The impact of all these decisions isn’t always clear – you’ll note that I only had a guess about what all those ships were accomplishing for me. While your emperor-o-vision lets you see the troops, leaders, and resources at your command, it provides only vague information about foreign policy or domestic unrest. Where a Civilization or Paradox strategy game would give you dials, charts, and numbers galore, Imperial Throne just gives you a sentence or two. This feels restrictive, but in a way that more authentically captures the experience of pre-modern rulership: this is a fantasy kingdom, but one without magic or other shortcuts that would allow a state to see or know things that historically required a significant bureaucracy and educational infrastructure. You get told that opening up the granaries to starving peasants softened a famine’s impacts and reduced unrest, but not that you lost 3 farmer populations and unrest notched own by 2, which helps keep the game’s mechanical underpinnings from showing through too baldly.

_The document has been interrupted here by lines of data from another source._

/-- The entry that wins at a position (R360): the longest candidate, and of two of equal length the initial one. -/
def bestEntry (img : List Byte) (es : List DictEnt) (text : List Byte) (start : Bool) : Option DictEnt :=
  es.foldl (fun best e =>
    if (e.init && !start) || dictStr img e != text.take e.len || text.length < e.len then best
    else match best with
      | none => some e
      | some x => if x.len < e.len || (x.len == e.len && e.init && !x.init) then some e else best) none

/-- Tokens of a text (R360, R361): while at least `keep` bytes remain; answers tokens, the bytes left, and the last byte consumed. -/
def tokens (img : List Byte) (es : List DictEnt) (keep : Nat) : Nat → List Byte → Option Byte → List Nat × List Byte × Option Byte
  | 0, text, last => ([], text, last)
  | n + 1, text, last =>
    if text.isEmpty || text.length < keep then ([], text, last)
    else
      let (id, len) := match bestEntry img es text (startsWord last) with
        | some e => (e.id, max 1 e.len)
        | none => (field img 12 4 + (text.headD 0).toNat, 1)
      let (l, rest, last) := tokens img es keep n (text.drop len) (text[len - 1]?)
      (id % 2 ^ 32 :: l, rest, last)

/-- Writes records into the ring slots that a command holds beyond the producer index; none where the ring was too full (R36, R471, R473). -/
def State.ringOut (s : State) (slot : Nat) (recs : List (List Byte)) : Option State := match tget s.cmds slot with
  | none => none
  | some c => match c.rings with
    | r :: _ => match tget s.mrings r.ring with
      | none => some s
      | some g =>
        if r.rmax < recs.length then none
        else
          let s := if r.stored then recs.zipIdx.foldl (fun (s : State) (b, i) => s.queueWrite g.part (g.at (r.start + i)) g.place.baseHost b) s else s
          some (s.modCmd slot fun c => { c with rings := c.rings.map fun x => if x.ring = r.ring then { x with count := recs.length } else x })
    | [] => none

/-- A list cut into pieces of `k`. -/
def pieces {α : Type} (k : Nat) : Nat → List α → List (List α)
  | 0, _ => []
  | n + 1, l => if l.isEmpty then [] else l.take k :: pieces k n (l.drop k)

/-- TOK records (R478): up to 10 token IDs each. -/
def tokRecords (ctx seq stamp off : Nat) (ids : List Nat) : List (List Byte) := (pieces 10 ids.length ids).zipIdx.map fun (l, i) =>
  metaRecord 5 0 0 (ctx + 2 ^ 14) seq stamp (leBytes 2 l.length ++ ([0, 0] : List Byte) ++ leBytes 4 ((off + 10 * i) % 2 ^ 32) ++ l.flatMap (leBytes 4))

/-- The tokens of a dispatched command (R361, R362). [DEDUCED, log entry 74] -/
def State.tokenRun (s : State) (slot : Nat) (c : Cmd) : State :=
  s.withData slot c 0 (c.desc.arg 0) (c.desc.shape 0) fun own s =>
    match tget s.ctxs c.desc.ctx with
    | none => s.refuseCmd slot 0x329
    | some x => match tget s.dicts (field x.params 0 1) with
      | none => s.refuseCmd slot 0x329
      | some dict =>
        let img := dict.image
        let final := c.desc.op.testBit 2
        let text := x.carry ++ own
        let (ids, rest, last) := tokens img (dictEntries img) (if final then 1 else field img 6 1) (text.length + 1) text x.lastByte
        let ids := (if c.desc.op.testBit 0 then [field img 16 4] else []) ++ ids ++ (if c.desc.op.testBit 1 then [field img 20 4] else [])
        let used := text.length - rest.length
        let past (s : State) (code : Nat) : State := (if code = 0xA05 then s.tkLast code else s).dataFault slot code .media
        let done (s : State) : State :=
          let s := (s.inc2 F.tkBytesLo_bytes F.tkBytesHi_bytes used).inc2 F.tkTokensLo_tokens F.tkTokensHi_tokens ids.length
          let s := s.addWork slot (cdiv text.length 2) (if argSpace (c.desc.arg 0) = 0 then own.length else 0) 0
          let x' := { x with carry := rest, lastByte := last, tokens := (x.tokens + ids.length) % 2 ^ 32 }
          s.engineCommit slot fun c => { c with newCtx := [(c.desc.ctx, some x')], result := ids.length % 2 ^ 32 + rest.length % 64 * 2 ^ 32 }
        if argKind (c.desc.arg 1) = 4 then match s.ringOut slot (tokRecords c.desc.ctx c.seq s.now x.tokens ids) with
          | some s => done s
          | none => past (s.qErr c.desc.part 0x325 (bits (c.desc.arg 1) 0 10)) 0x325
        else match s.dramRead c.desc.part (argAddr (c.desc.arg 1)) 64 with
          | .denied a => s.dataFault slot 0xB07 .media 0 a
          | .bad a => s.dataFault slot 0xB02 .media 0 a
          | .ok h =>
            if field h 8 8 < field h 16 8 + 4 * ids.length then past s 0xA05
            else match s.dramWrite c.desc.part (c.aregs.getD 1 0) (ids.flatMap (leBytes 4)) with
              | none => s.dataFault slot 0xB07 .media 0 (c.aregs.getD 1 0)
              | some s => done (s.modCmd slot fun c => { c with extents := tput c.extents 1 (4 * ids.length), dramWr := c.dramWr + 4 * ids.length })

/-- TOKENIZE (R360 to R362): more input than a command may carry, or eos without final, is refused. -/
def execTokenize (slot : Fin 4096) (s : State) : Host.Outcome State Fault Refusal :=
  finish <| s.engineCommand slot.val 6 (fun c s go =>
    if 262144 < c.desc.shape 0 then (s.tkLast 0xA06).refuseCmd slot.val 0xA06
    else if c.desc.op.testBit 1 && !c.desc.op.testBit 2 then s.refuseCmd slot.val 0x324
    else if s.ctxClosed c then s.refuseCmd slot.val 0x329
    else go s) fun c s => s.tokenRun slot.val c

/-! ### Tracker (R363 to R366) -/

/-- A detection entry. -/
structure Det where
  idx : Nat
  x0 : Nat
  y0 : Nat
  x1 : Nat
  y1 : Nat
  cls : Nat
  score : Nat
  valid : Bool
  deriving DecidableEq, Repr

/-- Detection n of a tensor. -/
def detAt (b : List Byte) (n : Nat) : Det :=
  let o := 32 * n
  ⟨n, field b o 4, field b (o + 4) 4, field b (o + 8) 4, field b (o + 12) 4, field b (o + 16) 2, field b (o + 18) 2, (field b (o + 20) 1).testBit 0⟩

/-- A box of signed coordinates: x0, y0, x1, y1. -/
abbrev IBox := Int × Int × Int × Int

/-- Area of a box, 0 for an empty one. -/
def areaOf (b : IBox) : Nat := (b.2.2.1 - b.1).toNat * (b.2.2.2 - b.2.1).toNat

/-- Intersection and union of two boxes (R364). -/
def overlap (a b : IBox) : Nat × Nat :=
  let i := areaOf (max a.1 b.1, max a.2.1 b.2.1, min a.2.2.1 b.2.2.1, min a.2.2.2 b.2.2.2)
  (i, areaOf a + areaOf b - i)

/-- Frames from a track's last update to f. -/
def Track.gap (t : Track) (f : Nat) : Nat := (f + 2 ^ 32 - t.frame) % 2 ^ 32

/-- The box that a track is predicted at (R364). -/
def Track.predict (t : Track) (f : Nat) : IBox :=
  let d : Int := t.gap f
  (t.x0 + t.vx * d, t.y0 + t.vy * d, t.x1 + t.vx * d, t.y1 + t.vy * d)

/-- A detection's box. -/
def Det.box (d : Det) : IBox := (d.x0, d.y0, d.x1, d.y1)

/-- An eligible pair: track, detection, intersection, union. -/
structure Pair where
  t : Track
  d : Det
  i : Nat
  u : Nat
  deriving DecidableEq, Repr

/-- Decreasing IoU, compared by cross-multiplication; ties to the lower track ID, then the lower detection index. -/
def Pair.before (a b : Pair) : Bool :=
  if a.i * b.u ≠ b.i * a.u then b.i * a.u < a.i * b.u
  else if a.t.id ≠ b.t.id then a.t.id < b.t.id else a.d.idx ≤ b.d.idx

/-- The pairs accepted, in decreasing IoU (R364). -/
def associate (iouMin f : Nat) (ts : List Track) (ds : List Det) : List Pair :=
  let all := ts.flatMap fun t => ds.filterMap fun d =>
    let (i, u) := overlap (t.predict f) d.box
    if t.cls == d.cls && iouMin * u ≤ i * 65536 then some ⟨t, d, i, u⟩ else none
  (all.mergeSort Pair.before).foldl (fun acc p => if acc.any fun q => q.t.id == p.t.id || q.d.idx == p.d.idx then acc else acc ++ [p]) []

/-- A matched track (R365): the detection's box, and the velocity of the centres per frame, truncated toward zero. -/
def Track.matched (t : Track) (d : Det) (f : Nat) : Track :=
  let g : Int := 2 * t.gap f
  { t with x0 := d.x0, y0 := d.y0, x1 := d.x1, y1 := d.y1, frame := f, miss := 0
           vx := ((d.x0 + d.x1 : Int) - (t.x0 + t.x1)).tdiv g, vy := ((d.y0 + d.y1 : Int) - (t.y0 + t.y1)).tdiv g }

/-- A TRK record's payload (R478): state 0 continued, 1 new, 2 ended. -/
def trkPayload (t : Track) (state det : Nat) : List Byte :=
  leBytes 4 t.id ++ leBytes 4 t.x0 ++ leBytes 4 t.y0 ++ leBytes 4 t.x1 ++ leBytes 4 t.y1 ++ leBytes 4 (wrapN 32 t.vx) ++ leBytes 4 (wrapN 32 t.vy) ++
    leBytes 2 t.cls ++ leBytes 1 state ++ leBytes 1 (min 255 t.miss) ++ leBytes 4 t.frame ++ leBytes 2 det

/-- The picture that a track command names and its stamp: from its argument, or the not-before stamp (R466). -/
def State.trackStamp (s : State) (c : Cmd) : Nat × Bool :=
  if !c.src.isEmpty then (field c.src 0 8, true)
  else if argKind (c.desc.arg 2) = 6 then match s.picArg (c.desc.arg 2) with
    | some p => (p.stamp, true)
    | none => (c.desc.notBefore, false)
  else (c.desc.notBefore, false)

There are some rough edges and limitations, of course. The game’s opacity is a critical part of what makes it work, but it did lead to frustration when I couldn’t figure out the syntax to incorporate potatoes into my subsistence agriculture, and I was surprised that I couldn’t imprison a particular troublemaker, only execute him (all the more so when I saw that the walkthrough seemed to think that should have been possible, too). Keeping track of all the different made-up names of people, provinces, and kingdoms, is really difficult, since they’re all so much fantasy gobbledygook, and there are no built-in help features tracking this stuff, so you’d better have been taking good notes if you want to move a specific general to a specific place. And there are some minor bugs and a lack of polish; besides the aforementioned issues with imprisonment, X LABORERS got me a “runtime error: invalid comparison”, and a fair number of things just give the default “you see nothing unusual about them” response (even the potatoes, which had been brought back by an explorer returning from a far-off land!)
The biggest issue, though, is just that once the thrill of discovery wears off, there’s not much to keep the player engaged. After about 150 turns, I’d pretty much figured out what I could do, and while different events kept happening, they were mostly variations on what had come before, and the thing is playing a simple strategy game with a parser interface isn’t that intrinsically enjoyable. So when an ally I’d carefully cultivated suddenly turned on me after some domestic upheaval, I checked the walkthrough, saw that I’d uncovered like 90% of the possibility space, and decided I couldn’t be bothered laboriously shuffling troops around to fight off the invasion; I just hammered Z until the end game (joke’s on the betrayers, though, actually one of my generals took advantage of the chaos to get declared Emperor and toppled me after a brief civil war). But there’s no way to avoid that kind of come-down in a game built around experimentation – inevitably, you eventually run out of new stuff. But until that point arrives, Imperial Throne is a lovely little toy to mess around with, and I’m looking forward to reading other reviews to see what I might have missed.